C’est pourquoi, au lieu de chercher à renforcer leur regroupement politique afin de mieux aider ATT et son gouvernement à gérer les crises et les brûlots sociaux, des partis membres de l’ADP veulent que leurs camarades échouent pour que le Chef de l’Etat leur confier lesdits ministères. En tout cas, à l’ADP, ils sont nombreux à formuler ces souhaits du fond du coeur.

D’autres sont en train de travailler pour affaiblir ou réduire le nombre des membres de l’ADP. C’est le cas de l’ADEMA-PASJ qui, à la faveur de son projet de fusion, a déjà avalé le RND, le PDCI. Le parti de l’Abeille est en pourparlers avec les leaders d’autres partis comme le PUDP, le PDP, l’UDD, pour en faire autant avec eux.

De son côté, l’URD est en train de ramasser des mécontents des partis, dont certains sont de l’ADP. C’est le cas des dissidents du CNID, du BDIA, qui ont adhéré au parti de la Poignée de mains.

A croire qu’à l’ADEMA et à l’URD, c’est l’odeur du pouvoir en 2012 qui oblige à accorder peu d’intérêt au pacte de collaboration qui les lie à ATT. Ce n’est d’ailleurs pas le président de l’ADEMA qui soutiendra le contraire.

A ceux qui lui font le reproche d’évoquer déjà 2012, Dioncounda Traoré rétorque qu’en décidant de “soutenir ATT pour son second mandat, notre argument face aux adversaires de ce soutien était d’offrir à l’ADEMA toutes ses chances de reconquérir le pouvoir, aux échéances électorales suivantes.”

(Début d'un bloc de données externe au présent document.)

-- ==== Sys2Proof/Machine/Build.lean ====
section
/-! DEFINITION. The parameter value of the instance that `State.reset` is. -/

namespace Sys2Proof.Machine

/-- The spec's default `POLYNOMIAL` (R7, D1). PRESUMED, unsafe (log entry 2): the source gives no value and the spec takes this
one from general knowledge (G1). `State.resetWith` is the reset state for any other value. -/
def defaultConfig : Config := { polynomial := 0x04C11DB7 }

end Sys2Proof.Machine
end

Alors questions : Le n°1 de l’ADEMA peut-il affirmer que, de la façon dont son parti est engagé dans la reconquête du pouvoir, il affiche la même détermination à soutenir ATT dans sa gestion ? Peut-il aussi nier les propos des observateurs selon lesquels “ceux qui sont censés aider le Président de la République sont pressés de lui succéder ? “.